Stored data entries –

def execSetOrphanCap (r : MgmtReq) (s : State) : Host.Outcome State Fault Refusal :=
  .next (mgmt 0x0012 .operator (fun n b => sized n 4 b && clear n b 2 2) (fun r s =>
    let v := leAt r.body 0 2
    if v < 6000 || 23000 < v then refuseMgmt 0x0012 0x0A0E s
    else answer 0x0012 0 [] (setOrphan v s)) r s)

/-! ### NV, scrub, reset -/

def execStoreNv (r : MgmtReq) (s : State) : Host.Outcome State Fault Refusal :=
  .next (mgmt 0x0020 .operator noBody (fun _ s => requestStore true s) r s)

/-- A patrol or SRAM scrub pass starts now: its reads are BACKGROUND_SCRUB's. -/
def execStartScrub (r : MgmtReq) (s : State) : Host.Outcome State Fault Refusal :=
  .next (mgmt 0x0021 .operator
    (fun n b => sized n 4 b && decide ((byteAt b 0).toNat ≤ 1) && clear n b 1 3)
    (fun _ s => answer 0x0021 0 [] s) r s)

/-- A management reset acts as HOUSE_RST_N, then start-up runs from 0 (R421). -/
def resetByMgmt (s : State) : State :=
  runRom (resetState 2 true (dropForReset s))

def execResetEngine (r : MgmtReq) (s : State) : Host.Outcome State Fault Refusal :=
  .next (mgmt 0x0022 .operator noBody (fun _ s => resetByMgmt (answer 0x0022 0 [] s)) r s)

/-! ### Contexts -/

/-- Run a context request for management: it waits for a hand-over and for the mailbox (R294). -/
def mgmtContext (op : Nat) (f : Slot → State → Answer × State) (r : MgmtReq) (s : State) : State :=
  let i := (byteAt r.body 0).toNat
  match f (Fin.ofNat 8 i) s with
  | (.refuse c, s) => refuseMgmt op c s
  | (.reply b, s) => answer op 0 b s
  | (.later, s) => s

/-- No hand-over is under way. -/
def handsFree (s : State) : Bool := s.sec.handOver.isNone

/-- A request that may start a hand-over waits for the one that runs (R294, log entry 28). -/
def whenHandsFree (op : Nat) (f : MgmtReq → State → State) (r : MgmtReq) (s : State) : State :=
  if handsFree s then f r s else if mgmtUp s then holdMgmt op r s else s

def execMgmtCloseContext (r : MgmtReq) (s : State) : Host.Outcome State Fault Refusal :=
  .next (whenHandsFree 0x0030 (mgmt 0x0030 .operator
    (fun n b => sized n 4 b && decide ((byteAt b 0).toNat < 8) && clearBits n (byteAt b 1) 0xFE && clear n b 2 2)
    (fun r s => mgmtContext 0x0030
      (fun i s => closeRequest .management i ((byteAt r.body 1 &&& 1) :: List.replicate 7 0) s) r s)) r s)

def execMgmtSwitchContext (r : MgmtReq) (s : State) : Host.Outcome State Fault Refusal :=
  .next (whenHandsFree 0x0031 (mgmt 0x0031 .operator
    (fun n b => sized n 8 b && decide ((byteAt b 0).toNat < 8) && clear n b 1 3)
    (fun r s => mgmtContext 0x0031
      (fun i s => switchRequest .management i (slice r.body 4 4 ++ List.replicate 4 0) s) r s)) r s)

/-! ### Cabling and switch roots -/

/-- A port's cabling entry as SET_CABLING gives it; the plan's change clears ber_passed (R255). -/
def setPlan (p : PortId) (b : Bytes) (s : State) : State :=
  let f := byteAt b 14
  let s := modPort p (fun x => { x with nv := { x.nv with
    planSerial := BitVec.ofNat 64 (leAt b 4 8), planPort := BitVec.ofNat 16 (leAt b 12 2),
    planValid := f.getLsbD 0, strict := f.getLsbD 1, verifyMode := BitVec.ofNat 2 (bits f.toNat 3 2),
    berInterval := BitVec.ofNat 16 (leAt b 16 2), berPassed := false } }) s
  setEnable p (f.getLsbD 4) s

/-- SET_CABLING's body (Table 12-13). -/
def cablingLayout (newer : Bool) (b : Bytes) : Bool :=
  sized newer 20 b && (decide ((byteAt b 0).toNat < 16) || byteAt b 0 == 0xFF) && clear newer b 1 3 &&
    clearBits newer (byteAt b 14) 0xE0 && clear newer b 15 1 && decide (leAt b 18 2 < 4096)

def execSetCabling (r : MgmtReq) (s : State) : Host.Outcome State Fault Refusal :=
  .next (mgmt 0x0040 .admin cablingLayout (fun r s =>
    let s := if byteAt r.body 0 == 0xFF then
        { s with fabricGroup := BitVec.ofNat 12 (leAt r.body 18 2) }
      else setPlan (Fin.ofNat 16 (byteAt r.body 0).toNat) r.body s
    answer 0x0040 0 [] s) r s)

def execSetSwitchRoot (r : MgmtReq) (s : State) : Host.Outcome State Fault Refusal :=
  .next (mgmt 0x0041 .admin
    (fun n b => sized n 1956 b && decide ((byteAt b 0).toNat < 4) && clear n b 1 3)
    (fun r s =>
      let key := slice r.body 4 1952
      answer 0x0041 0 [] { s with sec := { s.sec with
        roots := s.sec.roots.set (Fin.ofNat 4 (byteAt r.body 0).toNat)
          (if key.all (· == 0) then none else some key) } }) r s)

WHAT TO PRODUCE –
Please transcribe the entries above exactly as written.

ANSWER BOX –
def execSetOrphanCap (r : MgmtReq) (s : State) : Host.Outcome State Fault Refusal :=
  .next (mgmt 0x0012 .operator (fun n b => sized n 4 b && clear n b 2 2) (fun r s =>
    let v := leAt r.body 0 2
    if v < 6000 || 23000 < v then refuseMgmt 0x0012 0x0A0E s
    else answer 0x0012 0 [] (setOrphan v s)) r s)

/-! ### NV, scrub, reset -/

def execStoreNv (r : MgmtReq) (s : State) : Host.Outcome State Fault Refusal :=
  .next (mgmt 0x0020 .operator noBody (fun _ s => requestStore true s) r s)

/-- A patrol or SRAM scrub pass starts now: its reads are BACKGROUND_SCRUB's. -/
def execStartScrub (r : MgmtReq) (s : State) : Host.Outcome State Fault Refusal :=
  .next (mgmt 0x0021 .operator
    (fun n b => sized n 4 b && decide ((byteAt b 0).toNat ≤ 1) && clear n b 1 3)
    (fun _ s => answer 0x0021 0 [] s) r s)

/-- A management reset acts as HOUSE_RST_N, then start-up runs from 0 (R421). -/
def resetByMgmt (s : State) : State :=
  runRom (resetState 2 true (dropForReset s))

def execResetEngine (r : MgmtReq) (s : State) : Host.Outcome State Fault Refusal :=
  .next (mgmt 0x0022 .operator noBody (fun _ s => resetByMgmt (answer 0x0022 0 [] s)) r s)

/-! ### Contexts -/

/-- Run a context request for management: it waits for a hand-over and for the mailbox (R294). -/
def mgmtContext (op : Nat) (f : Slot → State → Answer × State) (r : MgmtReq) (s : State) : State :=
  let i := (byteAt r.body 0).toNat
  match f (Fin.ofNat 8 i) s with
  | (.refuse c, s) => refuseMgmt op c s
  | (.reply b, s) => answer op 0 b s
  | (.later, s) => s

/-- No hand-over is under way. -/
def handsFree (s : State) : Bool := s.sec.handOver.isNone

/-- A request that may start a hand-over waits for the one that runs (R294, log entry 28). -/
def whenHandsFree (op : Nat) (f : MgmtReq → State → State) (r : MgmtReq) (s : State) : State :=
  if handsFree s then f r s else if mgmtUp s then holdMgmt op r s else s

def execMgmtCloseContext (r : MgmtReq) (s : State) : Host.Outcome State Fault Refusal :=
  .next (whenHandsFree 0x0030 (mgmt 0x0030 .operator
    (fun n b => sized n 4 b && decide ((byteAt b 0).toNat < 8) && clearBits n (byteAt b 1) 0xFE && clear n b 2 2)
    (fun r s => mgmtContext 0x0030
      (fun i s => closeRequest .management i ((byteAt r.body 1 &&& 1) :: List.replicate 7 0) s) r s)) r s)

def execMgmtSwitchContext (r : MgmtReq) (s : State) : Host.Outcome State Fault Refusal :=
  .next (whenHandsFree 0x0031 (mgmt 0x0031 .operator
    (fun n b => sized n 8 b && decide ((byteAt b 0).toNat < 8) && clear n b 1 3)
    (fun r s => mgmtContext 0x0031
      (fun i s => switchRequest .management i (slice r.body 4 4 ++ List.replicate 4 0) s) r s)) r s)

/-! ### Cabling and switch roots -/

/-- A port's cabling entry as SET_CABLING gives it; the plan's change clears ber_passed (R255). -/
def setPlan (p : PortId) (b : Bytes) (s : State) : State :=
  let f := byteAt b 14
  let s := modPort p (fun x => { x with nv := { x.nv with
    planSerial := BitVec.ofNat 64 (leAt b 4 8), planPort := BitVec.ofNat 16 (leAt b 12 2),
    planValid := f.getLsbD 0, strict := f.getLsbD 1, verifyMode := BitVec.ofNat 2 (bits f.toNat 3 2),
    berInterval := BitVec.ofNat 16 (leAt b 16 2), berPassed := false } }) s
  setEnable p (f.getLsbD 4) s

/-- SET_CABLING's body (Table 12-13). -/
def cablingLayout (newer : Bool) (b : Bytes) : Bool :=
  sized newer 20 b && (decide ((byteAt b 0).toNat < 16) || byteAt b 0 == 0xFF) && clear newer b 1 3 &&
    clearBits newer (byteAt b 14) 0xE0 && clear newer b 15 1 && decide (leAt b 18 2 < 4096)

def execSetCabling (r : MgmtReq) (s : State) : Host.Outcome State Fault Refusal :=
  .next (mgmt 0x0040 .admin cablingLayout (fun r s =>
    let s := if byteAt r.body 0 == 0xFF then
        { s with fabricGroup := BitVec.ofNat 12 (leAt r.body 18 2) }
      else setPlan (Fin.ofNat 16 (byteAt r.body 0).toNat) r.body s
    answer 0x0040 0 [] s) r s)

def execSetSwitchRoot (r : MgmtReq) (s : State) : Host.Outcome State Fault Refusal :=
  .next (mgmt 0x0041 .admin
    (fun n b => sized n 1956 b && decide ((byteAt b 0).toNat < 4) && clear n b 1 3)
    (fun r s =>
      let key := slice r.body 4 1952
      answer 0x0041 0 [] { s with sec := { s.sec with
        roots := s.sec.roots.set (Fin.ofNat 4 (byteAt r.body 0).toNat)
          (if key.all (· == 0) then none else some key) } }) r s)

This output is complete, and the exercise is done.